Many other types of evolutionary dynamics may explain this diversity instead. For example, non-adaptive radiations15,16 are characterized by high rates of diversification but limited phenotypic evolution. All else being equal, these clades may encompass as much species diversity as adaptive radiations17,18, but with limited phenotypic diversity. Similarly, clades with high rates of phenotypic evolution but low diversification rates (“adaptive non-radiations”)1 may produce as much phenotypic diversity as adaptive radiations but limited species diversity. Yet, to our knowledge, the phenotypic and species diversity produced by these different evolutionary dynamics has not been quantified, nor has a framework been developed to do so.
Here, we develop such a framework and apply it to anuran amphibians. Anurans (frogs and toads, “frogs” hereafter) are an excellent group for studying the origins of species richness and phenotypic diversity. Anura includes >7400 extant, described species19. This diversity is distributed across 54 families that vary broadly in species richness, from 1 to >1000 species19. Anurans also show ecomorphological and physiological specializations for different microhabitats (e.g., aquatic, arboreal, terrestrial)20,21,22,23,24,25,26. Families vary in the number of species using each microhabitat, with some families containing multiple types of microhabitat specialists and others containing only one23. Importantly, diversification rates are correlated with species richness across families23. However, it is unclear whether species-rich clades with high diversification rates are also morphologically diverse. Thus, three key questions remain unanswered: (i) How do rates of morphological evolution relate to overall morphological diversity? (ii) Are rates of diversification and morphological evolution correlated? (iii) To what extent do clades that rapidly diversified and rapidly evolved morphologically explain overall anuran richness and phenotypic diversity?
Studies of phenotypic diversity and evolution are often limited by a lack of large-scale multivariate morphological datasets. Here, we generated such a dataset using 10 ecologically relevant morphological traits. We then estimated rates of multivariate evolution. We analyzed the relationship between morphological rates and morphological diversity, and between species diversity and net diversification rates. We used the two types of rates to characterize a two-dimensional radiation space for frogs. We show that all four major types of macroevolutionary outcomes are represented: (i) high rates of diversification and phenotypic evolution, (ii) low rates of diversification and phenotypic change, (iii) high phenotypic rates but low diversification rates, and (iv) high diversification rates with low phenotypic rates.
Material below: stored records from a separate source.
/-- 46_apu.md R330 to R337, R340: the samples in numbers. Each sample is what the two pulse channels, the triangle and the
noise channel give (`pulseOut`, `triangleOut`, `noiseOut`; the delta-modulation channel gives 0), mixed by weight and
volume, filtered with the last output and limited to [-1, 1] (`lowPassed`, both orders of the coefficients); the noise
register's one clock in both modes; the number of rounds of R333's loop (that it is floor(acc) is log entry 12, DEDUCED,
and here every round begins with at least 1 left and the last leaves less). One call of `generate_frame_audio` gives the 735
next samples and leaves in the buffer the last 44100 of the old samples followed by the new ones; nothing else changes
but phases, `acc`, the noise register and `yPrev`. So (a) it appends 735 samples unless the cap evicts; (b) every sample
is in [-1, 1]; (c) a pulse channel with freq = 0, volume = 0 or enabled = 0 adds exactly 0; (d) straight after reset every
sample is exactly 0. -/
def Obligations.FrameAudio : Prop :=
  (∀ ch : Pulse, pulseSample ch = pulseOut ch) ∧ (∀ ch : Tri, triSample ch = triangleOut ch) ∧
  (∀ ch : Noise, noiseSample ch = noiseOut ch) ∧
  (∀ (mode : Bool) (r : BitVec 15), (lfsrClock mode r).toNat = noiseShift mode r.toNat) ∧
  (∀ acc : Rat, (∀ j : Nat, j < acc.floor.toNat → 1 ≤ acc - (j : Rat)) ∧ acc - (acc.floor.toNat : Rat) < 1) ∧
  (∀ (p : Params) (old m : Rat), filter p old m = lowPassed p.filterNewFirst old m) ∧
  (∀ (p : Params) (u : Apu), u.samples.length ≤ 44100 →
    let new := samplesOf p 735 u
    let all := u.samples ++ new.1
    generateFrameAudio p u = { new.2 with samples := all.drop (all.length - 44100) }) ∧
  (∀ (p : Params) (u : Apu), u.samples.length ≤ 44100 →
    (generateFrameAudio p u).samples.length = min 44100 (u.samples.length + 735)) ∧
  (∀ (p : Params) (u : Apu), (∀ y ∈ u.samples, InRange y) → ∀ y ∈ (generateFrameAudio p u).samples, InRange y) ∧
  (∀ ch : Pulse, ch.freq = 0 ∨ ch.volume = 0 ∨ ch.enabled = false → (pulseSample ch).1 = 0) ∧
  (∀ (p : Params) (master : Rat) (on : Bool), (generateFrameAudio p (resetApu master on)).samples.length = 735 ∧
    ∀ y ∈ (generateFrameAudio p (resetApu master on)).samples, y = 0)

/-! # The cartridge -/

/-- 47_mapper.md R361 to R363: with mapper 1, a write anywhere in 0x8000 to 0xFFFF with bit 7 set empties the shift
register and selects PRG mode 3; a write with bit 7 clear puts bit 0 of its byte at the place of the shift register that
the count names, and the fifth loads the register its address names and empties the shift register. So five writes from
an empty shift register, least significant bit first, put the five bits in the register that the fifth address names
and change nothing else of the machine. -/
def Obligations.SerialBankWrite : Prop :=
  (∀ (s : State) (a : Word) (d : Byte), s.cfg.cart.mapperId = .m1 → 0x8000 ≤ a → 128 ≤ d.toNat →
    cpuWrite a d s = { s with mapper := { s.mapper with sr := 0, srCount := 0, prgMode := 3 } }) ∧
  (∀ (s : State) (a : Word) (d : Byte), s.cfg.cart.mapperId = .m1 → 0x8000 ≤ a → d.toNat < 128 → s.mapper.srCount < 5 →
    let v : BitVec 5 := s.mapper.sr ||| BitVec.ofNat 5 (d.toNat % 2 * 2 ^ s.mapper.srCount)
    cpuWrite a d s = { s with mapper :=
      if s.mapper.srCount = 4 then { loadedBy a v s.mapper with sr := 0, srCount := 0 }
      else { s.mapper with sr := v, srCount := s.mapper.srCount + 1 } }) ∧
  ∀ (s : State) (v : BitVec 5) (a0 a1 a2 a3 a4 : Word) (d0 d1 d2 d3 d4 : Byte),
    s.cfg.cart.mapperId = .m1 → s.mapper.sr = 0 → s.mapper.srCount = 0 →
    0x8000 ≤ a0 → 0x8000 ≤ a1 → 0x8000 ≤ a2 → 0x8000 ≤ a3 → 0x8000 ≤ a4 →
    carriesBit d0 (v.getLsbD 0) → carriesBit d1 (v.getLsbD 1) → carriesBit d2 (v.getLsbD 2) →
    carriesBit d3 (v.getLsbD 3) → carriesBit d4 (v.getLsbD 4) →
    writesOf [(a0, d0), (a1, d1), (a2, d2), (a3, d3), (a4, d4)] s = { s with mapper := loadedBy a4 v s.mapper }

/-- 47_mapper.md R353 to R359, R364, R365, R367, R368, 20_memory.md R101, R105: the byte the CPU reads in the ROM window,
for each mapper, is the byte of the ROM at the bank the registers select, modulo the number of banks; a write of the
window selects the bank of mapper 2, the pattern bank of mapper 3, and does nothing with mapper 0; the pattern byte read
below 0x2000 is the byte of the CHR RAM or CHR ROM at the selected bank, and a write there stores in CHR RAM only. -/
def Obligations.RomBanks : Prop :=
  (∀ (s : State) (a : Word), 0x8000 ≤ a →
    let rom := fun k => s.cfg.cart.prg.read k
    let n := s.cfg.cart.prgBanks
    let k := a.toNat % 16384
    ((s.cfg.cart.mapperId = .m0 ∨ s.cfg.cart.mapperId = .m3) → byteAt s a = rom ((a.toNat - 32768) % (16384 * n))) ∧
    (∀ d : Byte, s.cfg.cart.mapperId = .m0 → cpuWrite a d s = s) ∧
    (∀ d : Byte, s.cfg.cart.mapperId = .m3 → cpuWrite a d s = { s with mapper := { s.mapper with chrSel := d } }) ∧
    (s.cfg.cart.mapperId = .m2 → 0 < n →
      byteAt s a = rom (if a < 0xC000 then 16384 * (s.mapper.prgSel.toNat % n) + k else 16384 * (n - 1) + k) ∧
      ∀ d : Byte, cpuWrite a d s = { s with mapper := { s.mapper with prgSel := d } }) ∧
    (s.cfg.cart.mapperId = .m1 →
      byteAt s a = rom (16384 * ((
        if s.mapper.prgMode.toNat < 2 then
          2 * (s.mapper.prgBank.toNat % 16 / 2) + (if a < 0xC000 then 0 else 1)
        else if s.mapper.prgMode.toNat = 2 then (if a < 0xC000 then 0 else s.mapper.prgBank.toNat % 16)
        else (if a < 0xC000 then s.mapper.prgBank.toNat % 16 else n - 1)) % n) + k))) ∧
  ∀ (s : State) (a : Word) (d : Byte), a < 0x2000 →
    ppuRead s a = (if s.cfg.cart.chrBanks = 0 then s.chrRam.read (patternIndex s a.toNat)
      else s.cfg.cart.chr.read (patternIndex s a.toNat)) ∧
    ppuWrite a d s = (if s.cfg.cart.chrBanks = 0 then { s with chrRam := s.chrRam.write (patternIndex s a.toNat) d }
      else s)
Most importantly, we show that families that have adaptive-radiation-like evolution (high diversification and phenotypic rates) contain the majority of species diversity and phenotypic diversity across a major clade.
Results
The anuran morphospace
We first characterized morphological diversity across frogs. We measured 4628 adult specimens of 1234 anuran species from around the world, including 51 of 54 families19 and on average 25% of the species in each family (range = 6.75–100%; r = 0.923 between sampled and described richness of families). We quantified body shape using 10 ecologically relevant traits21,22,27,28. We also included microhabitat23 and phylogenetic data29. We size-corrected our raw morphological data30,31,32 and summarized diversity in body form using phylogenetic principal components analysis33.
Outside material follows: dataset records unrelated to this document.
/-- A read at an address that is not on the list of R81 changes nothing. -/
theorem cpuRead_quiet {a : Word} (h : hasReadEffect a = false) (s : State) : (cpuRead a s).2 = s := by
  simp only [hasReadEffect, Bool.or_eq_false_iff, Bool.and_eq_false_iff, decide_eq_false_iff_not, beq_eq_false_iff_ne,
    ne_eq] at h
  obtain ⟨⟨h1, h2⟩, h3⟩ := h
  unfold cpuRead
  split
  · rfl
  split
  · next h4 h5 =>
    have h6 : ¬ a.toNat % 8 = 2 ∧ ¬ a.toNat % 8 = 7 := by
      rcases h1 with (h1 | h1) | h1
      · bv_omega
      · exact absurd h5 h1
      · exact h1
    unfold ppuReadReg
    rw [field_low3]
    split <;> first | rfl | omega
  split
  · rfl
  split
  · rfl
  split <;> rfl

/-- Memory has no read side effect. -/
theorem isMemory_quiet {a : Word} (h : isMemory a = true) : hasReadEffect a = false := by
  simp only [isMemory, Bool.or_eq_true, decide_eq_true_eq] at h
  simp only [hasReadEffect, Bool.or_eq_false_iff, Bool.and_eq_false_iff, decide_eq_false_iff_not, beq_eq_false_iff_ne,
    ne_eq]
  refine ⟨⟨?_, by bv_omega⟩, by bv_omega⟩
  rcases h with h | h
  · exact .inl (.inl (by bv_omega))
  · exact .inl (.inr (by bv_omega))

theorem cpuRead_memory {a : Word} (h : isMemory a = true) (s : State) : (cpuRead a s).2 = s :=
  cpuRead_quiet (isMemory_quiet h) s

/-- What a read of memory returns is fixed by the two RAMs, the cartridge and the bank registers. -/
theorem byteAt_congr {s t : State} (hr : t.ram = s.ram) (hp : t.prgRam = s.prgRam) (hm : t.mapper = s.mapper)
    (hc : t.cfg.cart = s.cfg.cart) : MemoryKept s t := by
  intro a ha
  simp only [isMemory, Bool.or_eq_true, decide_eq_true_eq] at ha
  unfold byteAt cpuRead
  by_cases h1 : a < 0x2000
  · simp only [if_pos h1, hr]
  · have h2 : 0x6000 ≤ a := ha.resolve_left h1
    simp only [if_neg h1, if_neg (show ¬ a < 0x4000 by bv_omega), if_neg (show ¬ a = 0x4015 by bv_omega),
      if_neg (show ¬ a = 0x4016 by bv_omega), if_neg (show ¬ a = 0x4017 by bv_omega),
      if_neg (show ¬ a < 0x6000 by bv_omega), hp, hm, hc]
    split <;> rfl

theorem MemoryKept.refl (s : State) : MemoryKept s s := fun _ _ => rfl

theorem MemoryKept.trans {s t u : State} (h : MemoryKept s t) (h' : MemoryKept t u) : MemoryKept s u :=
  fun a ha => (h' a ha).trans (h a ha)

/-- A read keeps all memory. -/
theorem cpuRead_memoryKept (a : Word) (s : State) : MemoryKept s (cpuRead a s).2 :=
  byteAt_congr (by simp) (by simp) (by simp) (by simp)

/-! ## OAM DMA -/

theorem dmaCopy_succ (page : Byte) (n : Nat) (i : Byte) (s : State) :
    dmaCopy page (n + 1) i s = dmaCopy page n (i + 1)
      (oamStore ((cpuRead (word page i) s).2.ppu.oamaddr + i) (cpuRead (word page i) s).1 (cpuRead (word page i) s).2) :=
  rfl

/-- An OAM DMA changes nothing but the picture unit and the controller ports. -/
theorem dmaCopy_eq (page : Byte) : ∀ (n : Nat) (i : Byte) (s : State),
    dmaCopy page n i s =
      { s with ppu := (dmaCopy page n i s).ppu, pads := (dmaCopy page n i s).pads }
  | 0, _, _ => rfl
  | n + 1, i, s => by
    rw [dmaCopy_succ, dmaCopy_eq page n (i + 1)]
    simp only [oamStore, cpuRead_cpu, cpuRead_ram, cpuRead_vram, cpuRead_palette, cpuRead_apu, cpuRead_prgRam,
      cpuRead_chrRam, cpuRead_mapper, cpuRead_buttons0, cpuRead_buttons1, cpuRead_cfg, cpuRead_snap, cpuRead_undSeen,
      cpuRead_framesReady, cpuRead_frameCycle]

@[simp] theorem dmaCopy_cpu (page : Byte) (n : Nat) (i : Byte) (s : State) : (dmaCopy page n i s).cpu = s.cpu := by rw [dmaCopy_eq]
@[simp] theorem dmaCopy_ram (page : Byte) (n : Nat) (i : Byte) (s : State) : (dmaCopy page n i s).ram = s.ram := by rw [dmaCopy_eq]
@[simp] theorem dmaCopy_vram (page : Byte) (n : Nat) (i : Byte) (s : State) : (dmaCopy page n i s).vram = s.vram := by rw [dmaCopy_eq]
@[simp] theorem dmaCopy_palette (page : Byte) (n : Nat) (i : Byte) (s : State) : (dmaCopy page n i s).palette = s.palette := by rw [dmaCopy_eq]
@[simp] theorem dmaCopy_apu (page : Byte) (n : Nat) (i : Byte) (s : State) : (dmaCopy page n i s).apu = s.apu := by rw [dmaCopy_eq]
@[simp] theorem dmaCopy_prgRam (page : Byte) (n : Nat) (i : Byte) (s : State) : (dmaCopy page n i s).prgRam = s.prgRam := by rw [dmaCopy_eq]
@[simp] theorem dmaCopy_chrRam (page : Byte) (n : Nat) (i : Byte) (s : State) : (dmaCopy page n i s).chrRam = s.chrRam := by rw [dmaCopy_eq]
@[simp] theorem dmaCopy_mapper (page : Byte) (n : Nat) (i : Byte) (s : State) : (dmaCopy page n i s).mapper = s.mapper := by rw [dmaCopy_eq]
@[simp] theorem dmaCopy_buttons0 (page : Byte) (n : Nat) (i : Byte) (s : State) : (dmaCopy page n i s).buttons0 = s.buttons0 := by rw [dmaCopy_eq]
@[simp] theorem dmaCopy_buttons1 (page : Byte) (n : Nat) (i : Byte) (s : State) : (dmaCopy page n i s).buttons1 = s.buttons1 := by rw [dmaCopy_eq]
@[simp] theorem dmaCopy_cfg (page : Byte) (n : Nat) (i : Byte) (s : State) : (dmaCopy page n i s).cfg = s.cfg := by rw [dmaCopy_eq]
@[simp] theorem dmaCopy_snap (page : Byte) (n : Nat) (i : Byte) (s : State) : (dmaCopy page n i s).snap = s.snap := by rw [dmaCopy_eq]
@[simp] theorem dmaCopy_undSeen (page : Byte) (n : Nat) (i : Byte) (s : State) : (dmaCopy page n i s).undSeen = s.undSeen := by rw [dmaCopy_eq]
@[simp] theorem dmaCopy_frameCycle (page : Byte) (n : Nat) (i : Byte) (s : State) : (dmaCopy page n i s).frameCycle = s.frameCycle := by rw [dmaCopy_eq]
@[simp] theorem dmaCopy_framesReady (page : Byte) (n : Nat) (i : Byte) (s : State) : (dmaCopy page n i s).framesReady = s.framesReady := by rw [dmaCopy_eq]

/-! ## Writes -/

/-- A picture-bus write changes the three picture memories only. -/
theorem ppuWrite_eq (a : Word) (d : Byte) (s : State) :
    ppuWrite a d s = { s with
      chrRam := (ppuWrite a d s).chrRam, vram := (ppuWrite a d s).vram, palette := (ppuWrite a d s).palette } := by
  unfold ppuWrite
  dsimp only
  split
  · rfl
  split <;> rfl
The first five phylogenetic principal components axes (pPC1–pPC5) collectively explained 92% of the variation among sampled species (Fig. 1; Supplementary Table 1). These five axes characterized variation in shape that distinguished the major frog ecomorphs that are each associated with a different microhabitat (Supplementary Table 1 and Supplementary Fig. 1). Considering this morphological variation along with the species richness of each family reveals that some families have high species richness and occupy a broad morphospace (Fig. 1a), whereas others have high richness and a narrow morphospace (Fig. 1b), low richness and a broad morphospace (Fig. 1c), or low richness and a narrow morphospace (Fig. 1d).
Plots of the first two phylogenetic principal component axes demonstrate how morphological and species diversity may be somewhat uncoupled across families: a high in both; b high species diversity, narrow morphospace; c low species diversity, broad morphospace; d low in both. n indicates our sampling relative to the total species diversity of each family (latter number). Blue dots represent individual species. Grey hexagons show density of all of species in our dataset. Photos represent each family: a Smilisca baudinii, b Rana clamitans, c Aubria subsigillata, and d Bombina orientalis. Photos in a, b, and d by D.S.M.; photo in c used with permission by Daniel Portik. Source Data can be found within Supplementary Code 1.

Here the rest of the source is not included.